■ YOUR ASSIGNMENT
Print every line below that comes at or after the line containing "step each -/", exactly as written.

■ RECORDS FOR PROCESSING
-- ==== Sys2Proof/Machine/BitEngine.lean ====
section
/-! DEFINITION. The third layer, the bit engine, and its commands NEXT64 and RANDBITS (42_bit_engine.md). -/

namespace Sys2Proof.Machine

/-- The increment GAMMA (R120). -/
def gamma : Word := 0x9E3779B97F4A7C15#64

/-- The lazy seed: a STATE that is the sentinel 0 is seeded from the clock and the current STREAM (R121, R122). -/
def lazySeed (s : State) : State :=
  if s.stateReg = 0#64 then (reseedProc none none s).2 else s

/-- The advance step: `STATE <- STATE +64 GAMMA` (R121). -/
def advance (s : State) : State := s.writeState (s.stateReg + gamma)

/-- `next_u64()`: lazy seed if uninitialised, advance, and the mix of the new STATE (R121). -/
def nextU64 (s : State) : Word × State :=
  let t := advance (lazySeed s)
  (mix64 t.stateReg, t)

/-- The number of words `randbits(k)` draws, `ceil(k / 64)` (R127). -/
def wordsFor (k : Nat) : Nat := (k + 63) / 64

/-- The word loop of `randbits` (R124), run `fuel` times at most: `rem` bits are still to be drawn and `r` holds the
bits drawn so far. -/
def randLoop : Nat → Nat → Nat → State → Nat × State
  | 0, _, r, s => (r, s)
  | fuel + 1, rem, r, s =>
    if rem = 0 then (r, s)
    else
      let w := nextU64 s
      let t := min 64 rem
      randLoop fuel (rem - t) ((r <<< t) ||| (w.1.toNat >>> (64 - t))) w.2

/-- `randbits(k)` (R124): `ceil(k / 64)` turns of the loop leave no bit to draw. -/
def randbits (k : Nat) (s : State) : Nat × State := randLoop (wordsFor k) k 0 s

/-- NEXT64 (R123): one word. -/
def execNext64 (s : State) : Host.Outcome State Fault Refusal :=
  .next ((nextU64 s).2.respondWord (nextU64 s).1)

/-- RANDBITS (R125): INVALID_ARGUMENT for a negative bit count, CAPACITY for one over `KMAX`, both before any draw;
else `randbits(A)`. -/
def execRandbits (s : State) : Host.Outcome State Fault Refusal :=
  .next <|
    if statusRandbits s.params.opw s.opA = .ok then
      (randbits s.opA.toNat s).2.respondOk (randbits s.opA.toNat s).1
    else s.raise (statusRandbits s.params.opw s.opA)

end Sys2Proof.Machine
end

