-- ==== Sys2Proof/Tests/Slice0.lean ====
section
/-! SUPPORT. Tests and witnesses. The expected values are those of spec/95_test_vectors.md (the vector's name stands in
each comment) or are written out by hand from the encoding tables of 30_encoding.md. -/

namespace Sys2Proof.Tests

open Sys2Proof Sys2Proof.Machine

-- One thread: the tests are many small kernel evaluations, and each would hold a thread of its own.
set_option Elab.async false

/-! ## Helpers -/

/-- The reading `CLK0` of 95_test_vectors.md. -/
def clk0 : ClockReading := ⟨2026, 11, 10, 14, 22, 5, 123⟩

/-- The state `S0` of 95_test_vectors.md. -/
def s0 : Word := 0x283C0E7D791D0A5D#64

/-- A core at reset but for its STATE, with one command on its port and one clock reading. -/
def demo (st : Word) (cmd : CmdWord) (a b : Int) : State :=
  { State.reset with stateReg := st, timePort := [clk0], commands := [⟨cmd, a, b⟩] }

/-- The same core running the command: the operands stand on their ports. -/
def running (st : Word) (a b : Int) : State :=
  { State.reset with stateReg := st, timePort := [clk0], opA := a, opB := b }

/-- What a step leaves: STATE, STREAM, the response, and how often the clock was sampled. -/
def leaves (s : State) : Option (Word × Word × Option Response × Nat) :=
  match step s with
  | .next t => some (t.stateReg, t.streamReg, t.response, t.clockSamples)
  | _ => none

/-- The result of a step that leaves an initialised state without a clock sample. -/
def okState (st sm : Word) (v : Int) : Option (Word × Word × Option Response × Nat) :=
  some (st, sm, some ⟨.ok, some v⟩, 0)

/-- The result of a step that answers an error from STATE `st` and STREAM 0. -/
def errState (st : Word) (e : Status) : Option (Word × Word × Option Response × Nat) :=
  some (st, 0#64, some ⟨e, none⟩, 0)

/-! ## Decoding, on words written bit by bit from R60 to R62: OP in the high nibble, FL in the low one -/

theorem test_decode_mix64 : decode 0b00010000#8 = .ok .mix64 := by decide
theorem test_decode_tseed : decode 0b00100000#8 = .ok .tseed := by decide
theorem test_decode_reseed_time : decode 0b00110000#8 = .ok (.reseed false false) := by decide
theorem test_decode_reseed_sv : decode 0b00110001#8 = .ok (.reseed true false) := by decide
theorem test_decode_reseed_iv : decode 0b00110010#8 = .ok (.reseed false true) := by decide
theorem test_decode_reseed_both : decode 0b00110011#8 = .ok (.reseed true true) := by decide
theorem test_decode_setsid : decode 0b01000000#8 = .ok .setsid := by decide
theorem test_decode_next64 : decode 0b01010000#8 = .ok .next64 := by decide
theorem test_decode_randbits : decode 0b01100000#8 = .ok .randbits := by decide
theorem test_decode_ubelow : decode 0b01110000#8 = .ok .ubelow := by decide
theorem test_decode_range_exclusive : decode 0b10000000#8 = .ok (.range false) := by decide
theorem test_decode_range_inclusive : decode 0b10000001#8 = .ok (.range true) := by decide

/-- E1, E3 (R68): the reserved opcodes, with any flags. -/
theorem test_decode_reserved_opcode :
    ∀ w ∈ [0x00#8, 0x0F#8, 0x90#8, 0xA0#8, 0xB7#8, 0xC0#8, 0xD0#8, 0xE0#8, 0xF0#8, 0xFF#8],
      decode w = .error .reservedOpcode := by decide

/-- E4 (R69): the reserved flag bits of every assigned opcode. -/
theorem test_decode_reserved_flag :
    ∀ w ∈ [0x11#8, 0x28#8, 0x34#8, 0x38#8, 0x41#8, 0x52#8, 0x61#8, 0x74#8, 0x82#8, 0x83#8, 0x88#8],
      decode w = .error .reservedFlag := by decide

/-- R62: the twelve words of the list decode, and no other does. -/
theorem test_decode_exactly_the_legal_words :
    ∀ w : CmdWord, isLegalWord w = (decode w).toOption.isSome := by decide +kernel

/-- The table's numbering: one byte, nothing beyond it. -/
theorem test_decode_table_word :
    decodeTableWord 8 0x81 = some (.range true) ∧ decodeTableWord 8 0x82 = none ∧ decodeTableWord 16 0x10 = none := by
  decide

/-! ## Well-formedness refuses what is ill-formed -/

theorem test_wf_word : isLegalWord 0x11#8 = false ∧ isLegalWord 0x00#8 = false ∧ isLegalWord 0x33#8 = true := by decide
theorem test_wf_width : (OperandWidth.bits 64).wf = false ∧ (OperandWidth.bits 65).wf = true ∧
    OperandWidth.inf.wf = true := by decide
theorem test_wf_params : Params.wf ⟨.bits 64, .bitlen⟩ = false ∧ Params.wf ⟨.bits 65, .bitlen⟩ = true := by decide
theorem test_wf_operand_a : Command.presentable (.bits 65) ⟨0x10, 18446744073709551616, 0⟩ = false ∧
    Command.presentable (.bits 65) ⟨0x10, 18446744073709551615, 0⟩ = true := by decide
theorem test_wf_operand_b : Command.presentable (.bits 65) ⟨0x33, 0, -18446744073709551617⟩ = false ∧
    Command.presentable (.bits 65) ⟨0x33, 0, -18446744073709551616⟩ = true := by decide

/-! ## The commands: one step each -/

/-- MX5. -/
theorem test_mix64 : leaves (demo 0 0x10 12345 0) = okState 0 0 0xF36CF1164265DD51 := by decide +kernel
/-- MX8: `mod64(-1)`; E14: B is ignored. -/
theorem test_mix64_negative : leaves (demo s0 0x10 (-1) 999) = okState s0 0 0xB4D055FCF2CBBD7B := by decide +kernel
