-- ==== Sys2Proof/Word.lean ====
section
/-!
DEFINITION. The word types of the module's fields. Every multi-byte field is little-endian and bit 0 is the least
significant bit (spec/00_scope.md R3).
-/
namespace Sys2Proof

/-- One byte of a register, packet, point, record or message. -/
abbrev Byte := BitVec 8

/-- A 16-bit field. -/
abbrev Half := BitVec 16

/-- A 32-bit field. -/
abbrev Word := BitVec 32

/-- A 64-bit field. -/
abbrev Dword := BitVec 64

end Sys2Proof
end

■ EXPECTED ANSWER
/-! ## The commands: one step each -/

/-- MX5. -/
theorem test_mix64 : leaves (demo 0 0x10 12345 0) = okState 0 0 0xF36CF1164265DD51 := by decide +kernel
/-- MX8: `mod64(-1)`; E14: B is ignored. -/
theorem test_mix64_negative : leaves (demo s0 0x10 (-1) 999) = okState s0 0 0xB4D055FCF2CBBD7B := by decide +kernel
-- ==== Sys2Proof/Word.lean ====
section
/-!
DEFINITION. The word types of the module's fields. Every multi-byte field is little-endian and bit 0 is the least
significant bit (spec/00_scope.md R3).
-/
namespace Sys2Proof

/-- One byte of a register, packet, point, record or message. -/
abbrev Byte := BitVec 8

/-- A 16-bit field. -/
abbrev Half := BitVec 16

/-- A 32-bit field. -/
abbrev Word := BitVec 32

/-- A 64-bit field. -/
abbrev Dword := BitVec 64

end Sys2Proof
end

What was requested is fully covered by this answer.